IDOL: Inverse-Dynamics-Guided Future Prediction for End-to-End Autonomous Driving

End-to-end autonomous driving has emerged as a compelling paradigm for learning planning directly from sensor observations, while recent world-model-based approaches further enrich this paradigm by enabling explicit reasoning about how the scene may evolve in the future. Yet future prediction alone does not guarantee better planning unless the predicted evolution can be converted into planning-relevant trajectory updates. Many current methods still forecast future scene states without explicitly decoding the motion implications hidden in state transitions. As a result, future reasoning often remains descriptively useful but only weakly coupled to executable motion generation. To address this limitation, we propose \mathbf{IDOL}, an inverse-dynamics-guided future prediction framework for world-model-based end-to-end planning in latent BEV space, where inverse dynamics serves as the key bridge between future prediction and trajectory optimization. IDOL first predicts multiple future latent scene states with a BEV world model, then applies an inverse dynamics model to adjacent latent futures to decode transition-aware trajectory features and recover planning-relevant motion deltas that explain how the latent world evolves over time. These inverse-dynamics-derived signals are used to optimize the planned trajectory, turning future forecasting from passive scene anticipation into actionable planning guidance. A lightweight closed-loop refinement module further improves long-horizon consistency by reusing the optimized trajectory for another round of future-aware reasoning. By introducing inverse dynamics into latent future reasoning, IDOL tightens the coupling between world modeling and planning. Extensive experiments on the NAVSIM v1 and NAVSIM v2 benchmarks show that IDOL achieves state-of-the-art performance among comparable methods.

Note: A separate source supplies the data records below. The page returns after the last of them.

/-! ### State.setReg -/

@[simp] theorem State.setReg_pending (s : State) (f : Field) (v : Nat) : (s.setReg f v).pending = s.pending := rfl
@[simp] theorem State.setReg_act (s : State) (f : Field) (v : Nat) : (s.setReg f v).act = s.act := rfl
@[simp] theorem State.setReg_lt (s : State) (f : Field) (v : Nat) : (s.setReg f v).lt = s.lt := rfl
@[simp] theorem State.setReg_synced (s : State) (f : Field) (v : Nat) : (s.setReg f v).synced = s.synced := rfl
@[simp] theorem State.setReg_free (s : State) (f : Field) (v : Nat) : (s.setReg f v).free = s.free := rfl
@[simp] theorem State.setReg_dram (s : State) (f : Field) (v : Nat) : (s.setReg f v).dram = s.dram := rfl
@[simp] theorem State.setReg_scan (s : State) (f : Field) (v : Nat) : (s.setReg f v).scan = s.scan := rfl
@[simp] theorem State.setReg_pix (s : State) (f : Field) (v : Nat) : (s.setReg f v).pix = s.pix := rfl
@[simp] theorem State.setReg_gal (s : State) (f : Field) (v : Nat) : (s.setReg f v).gal = s.gal := rfl
@[simp] theorem State.setReg_eng (s : State) (f : Field) (v : Nat) : (s.setReg f v).eng = s.eng := rfl
@[simp] theorem State.setReg_stats (s : State) (f : Field) (v : Nat) : (s.setReg f v).stats = s.stats := rfl
@[simp] theorem State.setReg_shd (s : State) (f : Field) (v : Nat) : (s.setReg f v).shd = s.shd := rfl
@[simp] theorem State.setReg_guard (s : State) (f : Field) (v : Nat) : (s.setReg f v).guard = s.guard := rfl
@[simp] theorem State.setReg_diag (s : State) (f : Field) (v : Nat) : (s.setReg f v).diag = s.diag := rfl
@[simp] theorem State.setReg_cal (s : State) (f : Field) (v : Nat) : (s.setReg f v).cal = s.cal := rfl
@[simp] theorem State.setReg_net (s : State) (f : Field) (v : Nat) : (s.setReg f v).net = s.net := rfl
@[simp] theorem State.setReg_mbx (s : State) (f : Field) (v : Nat) : (s.setReg f v).mbx = s.mbx := rfl
@[simp] theorem State.setReg_io (s : State) (f : Field) (v : Nat) : (s.setReg f v).io = s.io := rfl
@[simp] theorem State.setReg_pins (s : State) (f : Field) (v : Nat) : (s.setReg f v).pins = s.pins := rfl
@[simp] theorem State.setReg_aux (s : State) (f : Field) (v : Nat) : (s.setReg f v).aux = s.aux := rfl
@[simp] theorem State.setReg_clk (s : State) (f : Field) (v : Nat) : (s.setReg f v).clk = s.clk := rfl
@[simp] theorem State.setReg_pwr (s : State) (f : Field) (v : Nat) : (s.setReg f v).pwr = s.pwr := rfl
@[simp] theorem State.setReg_boot (s : State) (f : Field) (v : Nat) : (s.setReg f v).boot = s.boot := rfl
@[simp] theorem State.setReg_thm (s : State) (f : Field) (v : Nat) : (s.setReg f v).thm = s.thm := rfl
@[simp] theorem State.setReg_ddr (s : State) (f : Field) (v : Nat) : (s.setReg f v).ddr = s.ddr := rfl
@[simp] theorem State.setReg_mram (s : State) (f : Field) (v : Nat) : (s.setReg f v).mram = s.mram := rfl
@[simp] theorem State.setReg_flash (s : State) (f : Field) (v : Nat) : (s.setReg f v).flash = s.flash := rfl
@[simp] theorem State.setReg_flt (s : State) (f : Field) (v : Nat) : (s.setReg f v).flt = s.flt := rfl
@[simp] theorem State.setReg_evt (s : State) (f : Field) (v : Nat) : (s.setReg f v).evt = s.evt := rfl

/-! ### State.setFlag -/

@[simp] theorem State.setFlag_pending (s : State) (f : Field) (b : Bool) : (s.setFlag f b).pending = s.pending := rfl
@[simp] theorem State.setFlag_act (s : State) (f : Field) (b : Bool) : (s.setFlag f b).act = s.act := rfl
@[simp] theorem State.setFlag_lt (s : State) (f : Field) (b : Bool) : (s.setFlag f b).lt = s.lt := rfl
@[simp] theorem State.setFlag_synced (s : State) (f : Field) (b : Bool) : (s.setFlag f b).synced = s.synced := rfl
@[simp] theorem State.setFlag_free (s : State) (f : Field) (b : Bool) : (s.setFlag f b).free = s.free := rfl
@[simp] theorem State.setFlag_dram (s : State) (f : Field) (b : Bool) : (s.setFlag f b).dram = s.dram := rfl
@[simp] theorem State.setFlag_scan (s : State) (f : Field) (b : Bool) : (s.setFlag f b).scan = s.scan := rfl
@[simp] theorem State.setFlag_pix (s : State) (f : Field) (b : Bool) : (s.setFlag f b).pix = s.pix := rfl
@[simp] theorem State.setFlag_gal (s : State) (f : Field) (b : Bool) : (s.setFlag f b).gal = s.gal := rfl
@[simp] theorem State.setFlag_eng (s : State) (f : Field) (b : Bool) : (s.setFlag f b).eng = s.eng := rfl
@[simp] theorem State.setFlag_stats (s : State) (f : Field) (b : Bool) : (s.setFlag f b).stats = s.stats := rfl
@[simp] theorem State.setFlag_shd (s : State) (f : Field) (b : Bool) : (s.setFlag f b).shd = s.shd := rfl
@[simp] theorem State.setFlag_guard (s : State) (f : Field) (b : Bool) : (s.setFlag f b).guard = s.guard := rfl
@[simp] theorem State.setFlag_diag (s : State) (f : Field) (b : Bool) : (s.setFlag f b).diag = s.diag := rfl
@[simp] theorem State.setFlag_cal (s : State) (f : Field) (b : Bool) : (s.setFlag f b).cal = s.cal := rfl
@[simp] theorem State.setFlag_net (s : State) (f : Field) (b : Bool) : (s.setFlag f b).net = s.net := rfl
@[simp] theorem State.setFlag_mbx (s : State) (f : Field) (b : Bool) : (s.setFlag f b).mbx = s.mbx := rfl
@[simp] theorem State.setFlag_io (s : State) (f : Field) (b : Bool) : (s.setFlag f b).io = s.io := rfl
@[simp] theorem State.setFlag_pins (s : State) (f : Field) (b : Bool) : (s.setFlag f b).pins = s.pins := rfl
@[simp] theorem State.setFlag_aux (s : State) (f : Field) (b : Bool) : (s.setFlag f b).aux = s.aux := rfl
@[simp] theorem State.setFlag_clk (s : State) (f : Field) (b : Bool) : (s.setFlag f b).clk = s.clk := rfl
@[simp] theorem State.setFlag_pwr (s : State) (f : Field) (b : Bool) : (s.setFlag f b).pwr = s.pwr := rfl
@[simp] theorem State.setFlag_boot (s : State) (f : Field) (b : Bool) : (s.setFlag f b).boot = s.boot := rfl
@[simp] theorem State.setFlag_thm (s : State) (f : Field) (b : Bool) : (s.setFlag f b).thm = s.thm := rfl
@[simp] theorem State.setFlag_ddr (s : State) (f : Field) (b : Bool) : (s.setFlag f b).ddr = s.ddr := rfl
@[simp] theorem State.setFlag_mram (s : State) (f : Field) (b : Bool) : (s.setFlag f b).mram = s.mram := rfl
@[simp] theorem State.setFlag_flash (s : State) (f : Field) (b : Bool) : (s.setFlag f b).flash = s.flash := rfl
@[simp] theorem State.setFlag_flt (s : State) (f : Field) (b : Bool) : (s.setFlag f b).flt = s.flt := rfl
@[simp] theorem State.setFlag_evt (s : State) (f : Field) (b : Bool) : (s.setFlag f b).evt = s.evt := rfl

/-! ### State.bumpBy -/

@[simp] theorem State.bumpBy_pending (s : State) (f : Field) (n : Nat) : (s.bumpBy f n).pending = s.pending := rfl
@[simp] theorem State.bumpBy_act (s : State) (f : Field) (n : Nat) : (s.bumpBy f n).act = s.act := rfl
@[simp] theorem State.bumpBy_lt (s : State) (f : Field) (n : Nat) : (s.bumpBy f n).lt = s.lt := rfl
@[simp] theorem State.bumpBy_synced (s : State) (f : Field) (n : Nat) : (s.bumpBy f n).synced = s.synced := rfl
@[simp] theorem State.bumpBy_free (s : State) (f : Field) (n : Nat) : (s.bumpBy f n).free = s.free := rfl
@[simp] theorem State.bumpBy_dram (s : State) (f : Field) (n : Nat) : (s.bumpBy f n).dram = s.dram := rfl
@[simp] theorem State.bumpBy_scan (s : State) (f : Field) (n : Nat) : (s.bumpBy f n).scan = s.scan := rfl
@[simp] theorem State.bumpBy_pix (s : State) (f : Field) (n : Nat) : (s.bumpBy f n).pix = s.pix := rfl
@[simp] theorem State.bumpBy_gal (s : State) (f : Field) (n : Nat) : (s.bumpBy f n).gal = s.gal := rfl
@[simp] theorem State.bumpBy_eng (s : State) (f : Field) (n : Nat) : (s.bumpBy f n).eng = s.eng := rfl
@[simp] theorem State.bumpBy_stats (s : State) (f : Field) (n : Nat) : (s.bumpBy f n).stats = s.stats := rfl
@[simp] theorem State.bumpBy_shd (s : State) (f : Field) (n : Nat) : (s.bumpBy f n).shd = s.shd := rfl
@[simp] theorem State.bumpBy_guard (s : State) (f : Field) (n : Nat) : (s.bumpBy f n).guard = s.guard := rfl
@[simp] theorem State.bumpBy_diag (s : State) (f : Field) (n : Nat) : (s.bumpBy f n).diag = s.diag := rfl
@[simp] theorem State.bumpBy_cal (s : State) (f : Field) (n : Nat) : (s.bumpBy f n).cal = s.cal := rfl
@[simp] theorem State.bumpBy_net (s : State) (f : Field) (n : Nat) : (s.bumpBy f n).net = s.net := rfl
@[simp] theorem State.bumpBy_mbx (s : State) (f : Field) (n : Nat) : (s.bumpBy f n).mbx = s.mbx := rfl
@[simp] theorem State.bumpBy_io (s : State) (f : Field) (n : Nat) : (s.bumpBy f n).io = s.io := rfl
@[simp] theorem State.bumpBy_pins (s : State) (f : Field) (n : Nat) : (s.bumpBy f n).pins = s.pins := rfl
@[simp] theorem State.bumpBy_aux (s : State) (f : Field) (n : Nat) : (s.bumpBy f n).aux = s.aux := rfl
@[simp] theorem State.bumpBy_clk (s : State) (f : Field) (n : Nat) : (s.bumpBy f n).clk = s.clk := rfl
@[simp] theorem State.bumpBy_pwr (s : State) (f : Field) (n : Nat) : (s.bumpBy f n).pwr = s.pwr := rfl
@[simp] theorem State.bumpBy_boot (s : State) (f : Field) (n : Nat) : (s.bumpBy f n).boot = s.boot := rfl
@[simp] theorem State.bumpBy_thm (s : State) (f : Field) (n : Nat) : (s.bumpBy f n).thm = s.thm := rfl
@[simp] theorem State.bumpBy_ddr (s : State) (f : Field) (n : Nat) : (s.bumpBy f n).ddr = s.ddr := rfl
@[simp] theorem State.bumpBy_mram (s : State) (f : Field) (n : Nat) : (s.bumpBy f n).mram = s.mram := rfl
@[simp] theorem State.bumpBy_flash (s : State) (f : Field) (n : Nat) : (s.bumpBy f n).flash = s.flash := rfl
@[simp] theorem State.bumpBy_flt (s : State) (f : Field) (n : Nat) : (s.bumpBy f n).flt = s.flt := rfl
@[simp] theorem State.bumpBy_evt (s : State) (f : Field) (n : Nat) : (s.bumpBy f n).evt = s.evt := rfl

/-! ### State.bump -/

@[simp] theorem State.bump_pending (s : State) (f : Field) : (s.bump f).pending = s.pending := rfl
@[simp] theorem State.bump_act (s : State) (f : Field) : (s.bump f).act = s.act := rfl
@[simp] theorem State.bump_lt (s : State) (f : Field) : (s.bump f).lt = s.lt := rfl
@[simp] theorem State.bump_synced (s : State) (f : Field) : (s.bump f).synced = s.synced := rfl
@[simp] theorem State.bump_free (s : State) (f : Field) : (s.bump f).free = s.free := rfl
@[simp] theorem State.bump_dram (s : State) (f : Field) : (s.bump f).dram = s.dram := rfl
@[simp] theorem State.bump_scan (s : State) (f : Field) : (s.bump f).scan = s.scan := rfl
@[simp] theorem State.bump_pix (s : State) (f : Field) : (s.bump f).pix = s.pix := rfl
@[simp] theorem State.bump_gal (s : State) (f : Field) : (s.bump f).gal = s.gal := rfl
@[simp] theorem State.bump_eng (s : State) (f : Field) : (s.bump f).eng = s.eng := rfl
@[simp] theorem State.bump_stats (s : State) (f : Field) : (s.bump f).stats = s.stats := rfl
@[simp] theorem State.bump_shd (s : State) (f : Field) : (s.bump f).shd = s.shd := rfl
@[simp] theorem State.bump_guard (s : State) (f : Field) : (s.bump f).guard = s.guard := rfl
@[simp] theorem State.bump_diag (s : State) (f : Field) : (s.bump f).diag = s.diag := rfl
@[simp] theorem State.bump_cal (s : State) (f : Field) : (s.bump f).cal = s.cal := rfl
@[simp] theorem State.bump_net (s : State) (f : Field) : (s.bump f).net = s.net := rfl
@[simp] theorem State.bump_mbx (s : State) (f : Field) : (s.bump f).mbx = s.mbx := rfl
@[simp] theorem State.bump_io (s : State) (f : Field) : (s.bump f).io = s.io := rfl
@[simp] theorem State.bump_pins (s : State) (f : Field) : (s.bump f).pins = s.pins := rfl
@[simp] theorem State.bump_aux (s : State) (f : Field) : (s.bump f).aux = s.aux := rfl
@[simp] theorem State.bump_clk (s : State) (f : Field) : (s.bump f).clk = s.clk := rfl
@[simp] theorem State.bump_pwr (s : State) (f : Field) : (s.bump f).pwr = s.pwr := rfl
@[simp] theorem State.bump_boot (s : State) (f : Field) : (s.bump f).boot = s.boot := rfl
@[simp] theorem State.bump_thm (s : State) (f : Field) : (s.bump f).thm = s.thm := rfl
@[simp] theorem State.bump_ddr (s : State) (f : Field) : (s.bump f).ddr = s.ddr := rfl
@[simp] theorem State.bump_mram (s : State) (f : Field) : (s.bump f).mram = s.mram := rfl
@[simp] theorem State.bump_flash (s : State) (f : Field) : (s.bump f).flash = s.flash := rfl
@[simp] theorem State.bump_flt (s : State) (f : Field) : (s.bump f).flt = s.flt := rfl
@[simp] theorem State.bump_evt (s : State) (f : Field) : (s.bump f).evt = s.evt := rfl

/-! ### State.wrapBy -/

@[simp] theorem State.wrapBy_pending (s : State) (f : Field) (n : Nat) : (s.wrapBy f n).pending = s.pending := rfl
@[simp] theorem State.wrapBy_act (s : State) (f : Field) (n : Nat) : (s.wrapBy f n).act = s.act := rfl
@[simp] theorem State.wrapBy_lt (s : State) (f : Field) (n : Nat) : (s.wrapBy f n).lt = s.lt := rfl
@[simp] theorem State.wrapBy_synced (s : State) (f : Field) (n : Nat) : (s.wrapBy f n).synced = s.synced := rfl
@[simp] theorem State.wrapBy_free (s : State) (f : Field) (n : Nat) : (s.wrapBy f n).free = s.free := rfl
@[simp] theorem State.wrapBy_dram (s : State) (f : Field) (n : Nat) : (s.wrapBy f n).dram = s.dram := rfl
@[simp] theorem State.wrapBy_scan (s : State) (f : Field) (n : Nat) : (s.wrapBy f n).scan = s.scan := rfl
@[simp] theorem State.wrapBy_pix (s : State) (f : Field) (n : Nat) : (s.wrapBy f n).pix = s.pix := rfl
@[simp] theorem State.wrapBy_gal (s : State) (f : Field) (n : Nat) : (s.wrapBy f n).gal = s.gal := rfl
@[simp] theorem State.wrapBy_eng (s : State) (f : Field) (n : Nat) : (s.wrapBy f n).eng = s.eng := rfl
@[simp] theorem State.wrapBy_stats (s : State) (f : Field) (n : Nat) : (s.wrapBy f n).stats = s.stats := rfl
@[simp] theorem State.wrapBy_shd (s : State) (f : Field) (n : Nat) : (s.wrapBy f n).shd = s.shd := rfl
@[simp] theorem State.wrapBy_guard (s : State) (f : Field) (n : Nat) : (s.wrapBy f n).guard = s.guard := rfl
@[simp] theorem State.wrapBy_diag (s : State) (f : Field) (n : Nat) : (s.wrapBy f n).diag = s.diag := rfl
@[simp] theorem State.wrapBy_cal (s : State) (f : Field) (n : Nat) : (s.wrapBy f n).cal = s.cal := rfl
@[simp] theorem State.wrapBy_net (s : State) (f : Field) (n : Nat) : (s.wrapBy f n).net = s.net := rfl
@[simp] theorem State.wrapBy_mbx (s : State) (f : Field) (n : Nat) : (s.wrapBy f n).mbx = s.mbx := rfl
@[simp] theorem State.wrapBy_io (s : State) (f : Field) (n : Nat) : (s.wrapBy f n).io = s.io := rfl
@[simp] theorem State.wrapBy_pins (s : State) (f : Field) (n : Nat) : (s.wrapBy f n).pins = s.pins := rfl
@[simp] theorem State.wrapBy_aux (s : State) (f : Field) (n : Nat) : (s.wrapBy f n).aux = s.aux := rfl
@[simp] theorem State.wrapBy_clk (s : State) (f : Field) (n : Nat) : (s.wrapBy f n).clk = s.clk := rfl
@[simp] theorem State.wrapBy_pwr (s : State) (f : Field) (n : Nat) : (s.wrapBy f n).pwr = s.pwr := rfl
@[simp] theorem State.wrapBy_boot (s : State) (f : Field) (n : Nat) : (s.wrapBy f n).boot = s.boot := rfl
@[simp] theorem State.wrapBy_thm (s : State) (f : Field) (n : Nat) : (s.wrapBy f n).thm = s.thm := rfl
@[simp] theorem State.wrapBy_ddr (s : State) (f : Field) (n : Nat) : (s.wrapBy f n).ddr = s.ddr := rfl
@[simp] theorem State.wrapBy_mram (s : State) (f : Field) (n : Nat) : (s.wrapBy f n).mram = s.mram := rfl
@[simp] theorem State.wrapBy_flash (s : State) (f : Field) (n : Nat) : (s.wrapBy f n).flash = s.flash := rfl
@[simp] theorem State.wrapBy_flt (s : State) (f : Field) (n : Nat) : (s.wrapBy f n).flt = s.flt := rfl
@[simp] theorem State.wrapBy_evt (s : State) (f : Field) (n : Nat) : (s.wrapBy f n).evt = s.evt := rfl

翻译：端到端自动驾驶已成为直接从传感器观测学习规划的一种有前景范式，而近期基于世界模型的方法通过显式推理场景未来演化进一步丰富了这一范式。然而，仅依赖未来预测并不能保证更好的规划，除非预测的演化结果能被转化为与规划相关的轨迹更新。当前许多方法仍直接预测未来场景状态，而未显式解码状态转换中隐含的运动含义，导致未来推理虽具有描述性价值，却与可执行的运动生成耦合薄弱。针对这一局限，我们提出IDOL——一种面向基于世界模型的端到端规划的逆动力学引导未来预测框架，在潜在BEV空间中运行，其中逆动力学作为连接未来预测与轨迹优化的关键桥梁。IDOL首先通过BEV世界模型预测多个未来潜在场景状态，随后利用相邻潜在未来状态的逆动力学模型解码具有过渡感知特性的轨迹特征，并恢复可解释潜在世界随时间演化的规划相关运动增量。这些逆动力学衍生信号被用于优化规划轨迹，将未来预测从被动的场景预测转化为可执行的规划指导。轻量级闭环细化模块通过复用优化轨迹进行新一轮未来感知推理，进一步提升长期一致性。通过在潜在未来推理中引入逆动力学，IDOL强化了世界建模与规划之间的耦合。在NAVSIM v1和NAVSIM v2基准上的大量实验表明，IDOL在同类方法中达到了最优性能。